**PROBLEM TO SOLVE**:
Wherever "Refusal" shows up in the records below, copy the whole line.
SUPPLIED MATERIAL Start Marker
-- ==== Sys2Proof/Machine/BankCodec.lean ====
section
/-! DEFINITION. The bank-level codec and the admission checks (44_bank_codec.md): BENC, BDEC, ADMIT_TILE, ADMIT_BANK. -/

namespace Sys2Proof.Machine

/-- `BMUX(TENC(tiles[0]), ..., TENC(tiles[255]))` (R82). -/
def benc (tiles : TileBank) : BankImage := bmux (mapVec tenc tiles)

/-- The length check, alone and first, then `TDEC(BDMX(data)[i])` for every i; a wrong length is refused whole (R83, R84). -/
def bdec (data : ByteString) : Except Error TileBank :=
  if h : data.length = Config.bankBytes then .ok (mapVec tdec (bdmx (bankOfBytes data h)))
  else .error (.invalidBankSize Config.bankBytes data.length)

/-- Shape, then values, then the same grid as a Tile (R80, R106). -/
def admitTile (raw : RawTile) : Except Error Tile :=
  if tileShapeOk raw then
    if tileValuesOk raw then .ok (tileOfRaw raw) else .error .invalidPixelValue
  else .error .invalidBitmapShape

/-- Every shape test of the whole bank, then every value, then the same grids as a Tile bank (R81, R106). -/
def admitBank (raw : RawBank) : Except Error TileBank :=
  if bankShapeOk raw then
    if bankValuesOk raw then .ok (tilesOfRaw raw) else .error .invalidPixelValue
  else .error .invalidBitmapShape

/-- BENC: delivers the image of the Tile bank at port `tiles`; always status OK (R82). -/
def execBenc (s : State) : Host.Outcome State Fault Refusal := deliver (.bank (benc s.inp.tiles)) s

/-- BDEC: delivers the 256 Tiles of the byte string at port `data`, or raises InvalidBankSize(4096, LEN) (R83, R105). -/
def execBdec (s : State) : Host.Outcome State Fault Refusal := finish ((bdec s.inp.data).map .tiles) s

/-- ADMIT_TILE: delivers the checked Tile of port `raw`, or raises (R80). -/
def execAdmitTile (s : State) : Host.Outcome State Fault Refusal := finish ((admitTile s.inp.rawTile).map .tile) s

/-- ADMIT_BANK: delivers the checked Tile bank of port `raw`, or raises (R81). -/
def execAdmitBank (s : State) : Host.Outcome State Fault Refusal := finish ((admitBank s.inp.rawBank).map .tiles) s

end Sys2Proof.Machine
end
SUPPLIED MATERIAL End Marker
**WRITTEN REPLY**:
def execBenc (s : State) : Host.Outcome State Fault Refusal := deliver (.bank (benc s.inp.tiles)) s
def execBdec (s : State) : Host.Outcome State Fault Refusal := finish ((bdec s.inp.data).map .tiles) s
def execAdmitTile (s : State) : Host.Outcome State Fault Refusal := finish ((admitTile s.inp.rawTile).map .tile) s
def execAdmitBank (s : State) : Host.Outcome State Fault Refusal := finish ((admitBank s.inp.rawBank).map .tiles) s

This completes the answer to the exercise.